A frontier language model has read essentially all of it. Every public CVE, every Metasploit module, every "here's how I popped this box" blog post, every academic paper on a new class of memory corruption. The entire written history of how software breaks sits in the training data – and unlike a human, the model doesn't forget the boring advisory from 2011 it skimmed once.
For years the story about AI and code was "it can write code." The more uncomfortable story of 2025/2026 is the other half: it can break code. And it is starting to do the one thing that used to separate elite offensive researchers from everyone else – combining unrelated weaknesses into a working chain – faster than any human team.
This is not a hypothetical. Let's look at what actually happened.
It finds real, previously-unknown vulnerabilities now
Not "spots a bug in a homework exercise." Real zero-days, in software you depend on.
- Big Sleep / SQLite (late 2024). Google's Big Sleep – an LLM agent from DeepMind and Project Zero – found an exploitable stack buffer underflow in SQLite. Project Zero called it the first public example of an AI agent finding a previously unknown, exploitable memory-safety issue in widely used real-world software. Traditional fuzzing (including SQLite's own harness) had missed it.
- o3 / Linux kernel (May 2025). Researcher Sean Heelan pointed OpenAI's o3 reasoning model at the Linux kernel's SMB implementation (ksmbd) and it found a genuine remote zero-day, now tracked as CVE-2025-37899 – no fuzzer, no special harness, just the model reading code and reasoning about it.
- The generalization (April 2026). Google's Threat Intelligence Group states it plainly: general-purpose frontier models can excel at vulnerability discovery even without being purpose-built for it, can help generate functional exploits, and are already being used this way by real threat actors marketing the capability on underground forums.
The real danger isn't finding one hole — it's combining them
Finding a single bug was never the hard part. The craft that took years to build was chaining: turning a "low severity" information leak plus a "medium" overflow plus a misconfiguration into one path to remote code execution. That is exactly the skill AI is now demonstrating.
- Teams of agents that chain across bug classes (June 2024). The academic system HPTSA uses a supervisor agent that explores a target and orchestrates specialist sub-agents, each focused on one vulnerability class. On real-world, zero-day web vulnerabilities past the model's knowledge cutoff and with no description of the flaw provided, it hit a 53% success rate over five attempts – within 1.4× of an agent that was handed the answer, while off-the-shelf vulnerability scanners scored 0%. The chaining across many vulnerability types is the whole point of the architecture.
- From CVE line-item to working exploit (April 2024). In an earlier study, GPT-4 given nothing but the public CVE description built working exploits for 87% of the one-day vulnerabilities tested. Think about what that automates: the window between a vulnerability being disclosed and you patching it – where most real breaches actually live – shrinks from "weeks, and only if someone bothers" to "as fast as an agent can read the advisory."
- The severity model is collapsing (April 2026). The most important sentence in Google's 2026 threat report: AI agents can chain multiple low-level vulnerabilities together, collapsing the practical distinction between "remote code execution" and "seemingly benign, local-only" bugs. Translation: every medium- and low-severity issue you deprioritized is now a rung on a ladder an agent can climb.

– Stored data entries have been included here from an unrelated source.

/-- Status and detail that a NACK's reason gives (R317); reasons 4 (refused fields) and 5 (a poisoned map) are the
model's numbers. -/
def nackStatus (reason rank addr : Nat) : Status × Detail :=
  match reason with
  | 0 => (.refusedPermission, .rank rank)
  | 1 => (.refusedPermission, .addr addr)
  | 2 => (.keystone, .addr addr)
  | 3 => (.squashed, .rank rank)
  | 5 => (.poisoned, .rank rank)
  | _ => (.refusedFormat, .rank rank)

/-- NACK (R317): ends the step of the packet's operation. ARG names the packet by its PSN (log entry 22). -/
def execNack (f : Arrival) (reason : Nat) (s : State) : Host.Outcome State Fault Refusal :=
  s.act fun w => w.if (f.ty == tyNack) fun w => w.arrived f fun w => w.with (w.flow f.flow) fun g w => w.if (g.rank == f.srcRank) fun w =>
    w.with (g.sent.find? fun p => p.frame.psn == f.arg) fun p w =>
      let (st, d) := nackStatus reason f.srcRank (p.frame.arg % 2 ^ 48)
      let w := w.modFlow g.id fun g => { g with sent := g.sent.filter fun q => q.frame.psn != f.arg }
      let w := w.loseRecords g.span g.rank (if p.frame.ty = tyRowRec then [p.frame.arg] else [])
      match p.step with
      | some id => w.failStep id st d
      | none =>
        if p.frame.ty = tyGetReq && rd p.frame.payload 0 1 == 3 then w.failRefetch p
        else if p.frame.ty = tyGetReq then w.failPeer g.span f.srcRank st d
        else if isCopy p.frame.ty p.frame.arg then
          w.with (w.table g.span (p.frame.arg / 2 ^ 40 % 65536)) fun t w =>
          w.with (t.moves.find? fun m => !m.flipped && m.rows.any fun e => e.newRank == f.srcRank && e.newLocal == p.frame.arg % 2 ^ 40) fun m w =>
            w.failMove g.span t.id m st
        else if isDelta p.frame then
          let spoil (q : Segment) : Segment := if q.row = p.frame.arg / 512 then { q with lost := true } else q
          (w.modSec g.span fun s => { s with segs := s.segs.map spoil }).health g.span unitVdt
        else w

/-- RETX_TIMER (R313): the timer of the packet then doubles, which the number of its tries tells. -/
def execRetxTimer (flow psn : Nat) (s : State) : Host.Outcome State Fault Refusal := s.act fun w => w.resend flow psn

/-- ACK_TIMER (R312). -/
def execAckTimer (rank flow : Nat) (s : State) : Host.Outcome State Fault Refusal :=
  s.act fun w => w.each (w.vdt.rxs.filter fun r => r.rank == rank && r.flow == flow && r.unacked != 0) fun r w => w.sendAck r

/-- CC_INCREASE (R315). -/
def execCcIncrease (flow : Nat) (s : State) : Host.Outcome State Fault Refusal :=
  s.act fun w => w.modFlow flow fun g => { g with rate := w.clampRate (g.rate + 5000) }

/-! ### Flows that end (R311, R314) -/

/-- Is what a descriptor does an operation on a flow: does it wait for answers to its requests on it, or send its collective's data on
it? -/
def W.usesFlow (w : W) (f : InFlight) (g : Flow) : Bool :=
  let d := w.flightDesc f
  let key := if bit (rd d 1 1) 6 then w.keyHandle (rd d 14 2) else 0
  !g.ctrl && ((w.stepOf f.step).map (·.span)) == some g.span && rd d 9 1 == g.dstSpan && key == g.key
    && (f.gets.any (fun q => q.1 == g.rank) || (f.coll.map fun c => c.next == g.rank || c.prev == g.rank).getD false)

/-- Does a load or a refetch of a span wait for a stream from a peer? It asks on the flow of its own key to the same span there. -/
def W.peerAsked (w : W) (g : Flow) : Bool :=
  !g.ctrl && g.dstSpan == g.span
    && ((w.deck.loads.any fun l => l.span == g.span && ((w.image l.image).map fun i => i.source == 1 && i.peer == g.rank && i.handle == g.key).getD false)
      || (w.deck.adapters.any fun a => a.span == g.span && a.source == 2 && a.peer == g.rank && w.keyHandle a.key == g.key
            && (a.loading.isSome || w.step.steps.any fun x => x.phase != .ended && x.reloads.contains a.handle)))

/-- Tiles of images that have been asked of a peer again on a flow and have not come (R220). -/
def W.refetchesOn (w : W) (g : Flow) : List (Nat × Nat) :=
  (w.deck.images.filter fun i => !g.ctrl && i.source == 1 && i.owner == g.span && i.peer == g.rank && i.handle == g.key).flatMap fun i =>
    i.asked.map fun k => (i.id, k)

/-- FLOW_UNREACHABLE (R314): the flow, on which something is outstanding, is reset, its operations end, span and PF hear of it. -/
def execFlowUnreachable (flow : Nat) (s : State) : Host.Outcome State Fault Refusal :=
  s.act fun w => w.with (w.flow flow) fun g w =>
    let fs := w.step.inflight.filter fun f => w.usesFlow f g
    let asked := w.peerAsked g
    w.if (!g.sent.isEmpty || !fs.isEmpty || asked || !(w.refetchesOn g).isEmpty) fun w =>
      let w := w.resetFlow flow
      let w := w.each (g.sent.filterMap (·.step) ++ fs.map (·.step)).dedup fun id w => w.failStep id .squashed (.rank g.rank)
      let w := w.each (w.refetchesOn g) fun q w => w.damage q.1 q.2
      let w := if asked then w.failPeer g.span g.rank .squashed (.rank g.rank) else w
      let w := (w.uncopy g.span g.rank).sendWaiting
      w.health g.span unitVdt

/-- FLOW_IDLE_CLOSE (R311): room for an operation that waits. -/
def execFlowIdleClose (flow : Nat) (s : State) : Host.Outcome State Fault Refusal :=
  s.act fun w => w.with (w.flow flow) fun g w => w.if g.sent.isEmpty fun w => (w.closeFlow g).sendWaiting

/-! ### Ports (R322 to R324) -/

/-- PORT_LINK_LOSS (R323, R324): the port retrains, or is retired after three failed attempts. -/
def execPortLinkLoss (port attemptsFailed : Nat) (s : State) : Host.Outcome State Fault Refusal :=
  s.act fun w => w.if (decide (port < 9) && (w.port port).state != .retired) fun w =>
    let w := w.modPort port fun p => { p with state := .training, retrain := min 15 (p.retrain + 1), overWindows := 0 }
    let w := w.portEvent port .linkLoss
    if 3 ≤ attemptsFailed then w.portEvent port .retrainings else w

/-- PORT_STATUS_UPDATE (R322, R332): eye margin in mV and bit error ratio as -log10, port by port. A ratio above 10^-5 in 100 windows of
10 ms in a row is an event. -/
def execPortStatusUpdate (status : List (Nat × Nat)) (s : State) : Host.Outcome State Fault Refusal :=
  s.act fun w => w.each ((status.take 9).zipIdx) fun ((m, b), p) w =>
    let k := if b < 5 && (w.port p).state == .up then (w.port p).overWindows + 1 else 0
    let w := w.modPort p fun q => { q with margin := min 1023 m, ber := min 255 b, overWindows := if k = 100 then 0 else k }
    if k = 100 then w.portEvent p .bitErrors else w

end Sys2Proof.Machine
end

This is the shift. The 2024 result that GPT-4 could autonomously hack 73% of test websites when simply told to was a warning shot. The chaining is the actual weapon.
It scales, and it lowers the floor
Two things happen at once: expert capability gets cheaper, and it gets available to people who never had it.

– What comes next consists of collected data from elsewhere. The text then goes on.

-- ==== Sys2Proof/Machine/Resets.lean ====
section
/-! DEFINITION. Shared operations of faults and resets: ending a command wherever it stands, replacing a core, die resets,
module resets and power cycles (R330, R335, R368, R380 to R386). -/

namespace Sys2Proof.Machine

open Sys2Proof

/-! ### Ending commands -/

/-- A command in progress ends with a status, and what it had started is given up. -/
def W.endCommand (w : W) (id : Nat) (st : Status) : W :=
  let w := w.each (w.step.steps.filter fun x => x.cmd == id) fun x w => w.failStep x.id st .none
  let w := w.each (w.deck.loads.filter fun l => l.cmd == id) fun l w => w.dropLoad l st
  let w := { w with deck.adapters := w.deck.adapters.filter fun a => a.loading != some id,
                    hbm.unmaps := w.hbm.unmaps.filter fun u => u.cmd != id }
  let w := w.each (List.range 64) fun n w =>
    let x := w.sp n
    if x.freezing == some id then w.modSp n fun x => { x with freezing := none }
    else if (x.resize.map (·.cmd)) == some id then w.modSp n fun x => { x with resize := none }
    else if ((x.save.bind (·.job)).map (·.1)) == some id then
      w.modSp n fun x => { x with save := x.save.map fun s => { s with job := none } }
    else if (x.restore.bind (·.cmd)) == some id then (w.modSp n fun x => { x with restore := none }).failRestore n id st
    else if (x.run.map (·.cmd)) == some id then (w.modSp n fun x => { x with run := none }).failRestore n id st
    else w.modSec n fun s =>
      { s with nowCmds := s.nowCmds.filter fun c => c != id, sealCmds := s.sealCmds.filter fun q => q.2 != id }
  let hit := w.tables.filterMap fun (k, t) => (t.bind fun t => t.moves.find? fun m => m.cmd == id).map fun m => (k, m)
  let w := w.each hit fun (k, m) w => w.failMove (k / 1024) (k % 1024) m st
  let w := w.with (w.cmd.cmds.find? fun c => c.id == id) fun c w => w.modRing c.fn c.ring fun g =>
    { g with fence := if g.fence = some id then none else g.fence }
  let owed (j : TestJob) : TestJob := if j.cmd = some id then { j with cmd := none } else j
  let w := { w with core.tests := w.core.tests.map owed }
  w.finish id st

/-! ### Cores that leave service (R334, R335) -/

/-- A retired core that holds no task leaves service: what it holds unwritten goes to HBM, its pins move, and the cluster's spare takes its logical number, or
nothing does and stagings that counted on the number are squashed. -/
def W.leaveService (w : W) (c : Nat) : W :=
  match w.logOf c with
  | none => w
  | some l =>
    if (w.phys c).state != .retired || w.busyCore l then w
    else
      let w := ((w.flush (w.owner l) l fun _ => true).movePins (w.owner l) l).replaceCore l c
      if (w.physOf l).isSome then w
      else w.each (w.step.steps.filter fun x => x.phase == .staged && x.tasks.any fun t => t.core == some l) fun x w => w.squash x.id

/-- Pins of a core that can be fetched again: core, address, class, generation of a deck tile. -/
def W.pinList (w : W) (l : Nat) : List (Nat × Nat × Pin × Option Nat) :=
  ((w.core' l).tiles.filter fun e => e.pin != .none).map fun e => (l, e.addr, e.pin, e.gen)

/-- Fetch recorded pins again, on the same logical cores (R382, R384). -/
def W.refetchPins (w : W) (ps : List (Nat × Nat × Pin × Option Nat)) : W :=
  w.each ps fun (l, va, pin, img) w =>
    if (w.ent l va img).isSome then w.modEnt l va img fun e => { e with pin := pin }
    else w.enter l va img .fetching pin false []

/-- A core returns from a test: its scratchpad is scrubbed, the STAY pins that it held are fetched again (R48, R345), and it takes tasks, or
stands by as a spare (R335). After a quarantine test it stays out of placement where a run of its cluster goes on. -/
def W.backInService (w : W) (c : Nat) : W :=
  let on := w.core.tests.any fun j => j.kind != 2 && j.kind != 5 && j.kind != 6 && j.cores.contains c
  match w.logOf c with
  | some l => ((w.scrubPad l).modPhys c fun p => { p with state := if on then .testing else .active }).refetchPins (w.pinList l)
  | none => if on then w.modPhys c fun p => { p with state := .testing } else w.standBy c

/-- Tests that touch a die's cores end without a result; a command that waits for one gets a status. -/
def W.dropTests (w : W) (hit : Nat → Bool) (st : Status) : W :=
  let js := w.core.tests.filter fun j => j.cores.any hit
  let w := { w with core.tests := w.core.tests.filter fun j => !j.cores.any hit }
  w.each js fun j w =>
    let w := w.with j.cmd fun c w => w.finish c st
    w.handBack j.cores

/-! ### Die reset (R330, R382) -/

/-- Every DIRTY tile of a core is marked poisoned in its HBM home (R42, R375, R382). -/
def W.poisonDirty (w : W) (l : Nat) : W :=
  w.each ((w.core' l).tiles.filter fun e => e.state == .dirty) fun e w => w.poisonHome (w.owner l) e.addr

/-- A die reset (R330, R382 steps 1 to 3; R415 for the counters; R393 for an activation). -/
def W.dieReset (w : W) (d : Nat) : W :=
  let ls := (List.range 128).filter fun l => match w.physOf l with | some c => c / 36 == d | none => false
  let on (x : Step) : Bool := x.tasks.any fun t => match t.core with | some l => ls.contains l | none => false
  let w := w.abandonActivation .squashed
  let w := w.each (w.step.steps.filter fun x => x.admitted && on x) fun x w => w.failStep x.id .deviceFault .none
  let w := w.each (w.step.steps.filter fun x => x.phase == .staged && on x) fun x w => w.squash x.id
  let w := w.each (w.cmd.cmds.filter fun c => w.homeDie c.fn c.ring == d) fun c w => w.endCommand c.id .deviceFault
  let w := w.dropTests (fun c => c / 36 == d) .deviceFault
  let w := w.each ls fun l w => w.poisonDirty l
  let ps := (ls.flatMap w.pinList).filter fun q => !(((w.ent q.1 q.2.1 q.2.2.2).map (·.state)) == some .dirty)
  let w := w.each ls fun l w => w.scrubPad l
  let w := w.modDie d fun _ => { asleep := false, resetting := true, pins := ps }
  let w := w.each (List.range 4) fun k w => w.modCluster (4 * d + k) fun c => { c with asleep := c.dead, waking := false }
  let w := { w with pwr.dieMask := w.pwr.dieMask ||| 2 ^ d, pwr.dieResets := min 255 (w.pwr.dieResets + 1),
                    obs.cnt := [], obs.hi := [], obs.epoch := (w.obs.epoch + 1) % 65536 }
  ((w.event .deviceFault 0 true (0x80 + d)).healthAll (0x80 + d)).runLater

/-! ### Module resets and power cycles (R368, R380, R381, R385, R386) -/

/-- What a frame is used for after a module reset: a preserved image stays, with a move of it that is under way (R60, R381), a pool page stays one, what had left
service stays out (R333), and everything else waits for its scrub. -/
def frameAfterReset (keep out : List Nat) (f : Nat) (u : FrameUse) : FrameUse :=
  if keep.contains f then .image
  else if out.contains f then .withdrawn
  else match u with
    | .withdrawn => .withdrawn
    | .spare => .spare
    | _ => .scrubWait

/-- A physical core after a module reset: the retirement map holds; a quarantine or a test is over (R333, R385). -/
def Phys.afterReset (spare : Bool) (p : Phys) : Phys :=
  { p with state := if p.state = .retired then .retired else if spare then .spare else .active }

/-- The parts of the retirement map in the state of a cluster (R333, R341). -/
def Cluster.afterReset (c : Cluster) : Cluster := { dead := c.dead, pll := c.pll, asleep := c.dead }

/-- Images that outlast a module reset (R381, R385). -/
def W.preserved (w : W) (warm : Bool) : List Image := w.deck.images.filter fun i => warm && i.preserve && !i.loading

/-- The memory system after a module reset: nothing is mapped, stacks train again, what had left service stays out. -/
def W.hbmAfterReset (w : W) (warm : Bool) : HbmSys :=
  let images := w.preserved warm
  let moves := w.hbm.moves.filter fun m => m.span == 64 && !m.flipped && images.any fun i => i.frames.contains m.old
  let keep := images.flatMap (·.frames) ++ moves.map (·.new)
  let dying := (w.hbm.moves.filter fun m => m.evac).map (·.old)
  let gone := (w.hbm.frames.filter fun (f, u) => u != .spare && (w.chan (chanOf f)).state == .retiring).map (·.1)
  let frames := w.hbm.frames.filterMap fun (f, u) =>
    let v := frameAfterReset keep (dying ++ gone) f u
    if v = frameAtReset f then none else some (f, v)
  let chan (k : Nat) (c : Chan) : Chan :=
    { state := match c.state with
        | .inService => .inService
        | .lost => .inService
        | .retiring => if moves.any fun m => chanOf m.old == k then .retiring else .retired
        | .retired => .retired,
      low := false, ppr := c.ppr, pool := c.pool, highWindows := 0, onDie := c.onDie }
  { Dev.atReset.hbm with frames := frames, chans := w.hbm.chans.map fun (k, c) => (k, chan k c), moves := moves,
                         withdrawn := w.hbm.withdrawn }

/-- A module reset: everything but the Abutment takes its reset value, and bring-up goes on from B2 (R380, R385, R386). Warm:
images marked PRESERVE stay. -/
def W.moduleReset (w : W) (warm : Bool) (source : Nat) : W :=
  let z := Dev.atReset
  let port (p : Port) : Port := { state := if p.state = .retired then .retired else .training }
  let spare (c : Nat) : Bool := (w.logOf c).isNone
  let cut := match w.fw.stageCmd with | some (some _) => true | _ => false
  let w : W :=
    { w with
      cmd := { z.cmd with nextId := w.cmd.nextId, outbox := w.cmd.outbox }
      span := z.span
      hbm := w.hbmAfterReset warm
      core := { z.core with phys := w.core.phys.map fun (k, p) => (k, p.afterReset (spare k)), logical := w.core.logical,
                            clusters := w.core.clusters.map fun (k, c) => (k, c.afterReset), clock := w.core.clock }
      step := z.step
      deck := { z.deck with images := (w.preserved warm).map fun i => { i with refetched := [], kept := true }, nextImage := w.deck.nextImage }
      tables := []
      vdt := { z.vdt with ports := w.vdt.ports.map fun (k, p) => (k, port p) }
      sec := z.sec
      pwr := { w.pwr with phase := 2, trestle := true, thermal := false, capped := false, dieMask := 0, dieResets := 0,
                          source := source, kind := if warm then 1 else 2, standby := false, tripped := false,
                          standbyReq := false, exiting := false, pins := [], linkUp := false, b2Done := false }
      fw := { w.fw with act := if w.activating then 3 else w.fw.act, actCmd := none,
                        stage := if cut then 0 else w.fw.stage, stageCmd := if cut then none else w.fw.stageCmd,
                        windowOff := w.fw.windowOffNext,
                        keys := w.fw.keys.map fun (k, s) => (k, { s with state := .empty, key := 0#512, cmds := [] }) }
      obs := { w.obs with latches := [], cnt := [], hi := [], epoch := 0, wptr := [], traces := [], trcErr := [], trcDrops := [] }
      regs := [] }
  let w := w.each (List.range 144) fun c w => w.leaveService c
  (w.emit (.linkState false)).event .power 0 true unitAbut

/-- The records after the longest head that one 256 KiB block holds. -/
def dropBlock : List EvRec → Nat → List EvRec
  | [], _ => []
  | r :: rs, room => if r.size ≤ room then dropBlock rs (room - r.size) else r :: rs

/-- The flash log keeps to 64 MiB: the oldest block is erased while it is over full (R409); at most `k` blocks. -/
def flashTrim : Nat → List EvRec → List EvRec
  | 0, l => l
  | k + 1, l => if (l.map EvRec.size).sum ≤ 67108864 then l else flashTrim k (dropBlock l 262144)

/-- Every record of the ring that is not in the flash log goes there (R409). -/
def W.flushRing (w : W) : W :=
  let new := w.obs.ring.drop (w.obs.ring.length - w.obs.unflushed)
  { w with obs.flash := flashTrim 257 (w.obs.flash ++ new), obs.unflushed := 0, obs.flushDue := false }

/-- The Abutment loses power (R368, R380): a cold reset, after which the ring comes back from the flash log, the event numbers
and the bucket levels go on from what flash holds, and everything waits for a supply. -/
def W.powerCycle (w : W) : W :=
  let w := w.moduleReset false 0
  let ring := evTrim w.obs.flash 0 0
  let next := match w.obs.flash.getLast? with | some r => (r.seq + 1) % 2 ^ 32 | none => 0
  { w with integ.buckets := w.integ.saved,
           pwr.alive := false, pwr.phase := 0, pwr.mainOk := false, pwr.auxOk := false, pwr.vIn := 0, pwr.pIn := 0,
           pwr.kind := 0, pwr.source := 0, pwr.wake := false, pwr.mainLost := false, pwr.hot := false, pwr.bootFailed := false,
           fw.act := 0, fw.stage := if w.fw.stageCmd.isSome then 0 else w.fw.stage, fw.stageCmd := none,
           obs.ring := ring, obs.unflushed := 0, obs.flushDue := false, obs.nextSeq := next, obs.refused := 0, obs.hlt := [] }

end Sys2Proof.Machine
end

- Autonomous, at superhuman volume. XBOW's autonomous, AI-powered pen-testing system became the first non-human to reach #1 on HackerOne's US leaderboard (June 2025), submitting over a thousand vulnerability reports in a matter of months – out-producing thousands of human hackers.
- The floor drops. In August 2025 Anthropic disrupted an actor who used Claude Code as an active operational participant – not an advisor – in an extortion campaign against at least 17 organizations across healthcare, emergency services, and government, letting the AI decide which data to exfiltrate and how to word the extortion. Separately, a criminal with few real skills used Claude to build and sell ransomware for $400–$1,200; Anthropic notes the person could not have implemented the core malware without the AI.
The uncomfortable summary of this section: the knowledge that used to gate entry to serious offensive work is now a commodity, on tap, and tireless.
The sober part: a lot of it is still noise
If you stop reading here you'll over-correct into panic, so: the hype is running ahead of the measured reality, and that matters.
- Fully autonomous exploitation is still modest. On CVE-Bench – 40 real, critical-severity CVEs in a sandbox – state-of-the-art agents managed to exploit up to ~13% unaided (March 2025). Impressive trajectory; not a supervillain.
- The researchers are honest about limits. The Big Sleep team explicitly called their result highly experimental and noted a target-specific fuzzer would likely have been at least as effective.
- "AI slop" is a real tax. curl maintainer Daniel Stenberg has been vocal about the flood of low-quality, AI-generated bug reports wasting maintainers' time – false positives at scale. (Tellingly, the same maintainer also credits AI with helping fix dozens of genuine bugs. It cuts both ways.)
- Some headline claims are contested. Anthropic's later (November 2025) report of a largely AI-orchestrated espionage campaign was met with pointed skepticism from parts of the security community, who argued it relied on commodity tooling and no novel technique.
So: not an unstoppable machine. But "mostly noise today" is thin comfort when the signal is compounding and the trend line only points one way.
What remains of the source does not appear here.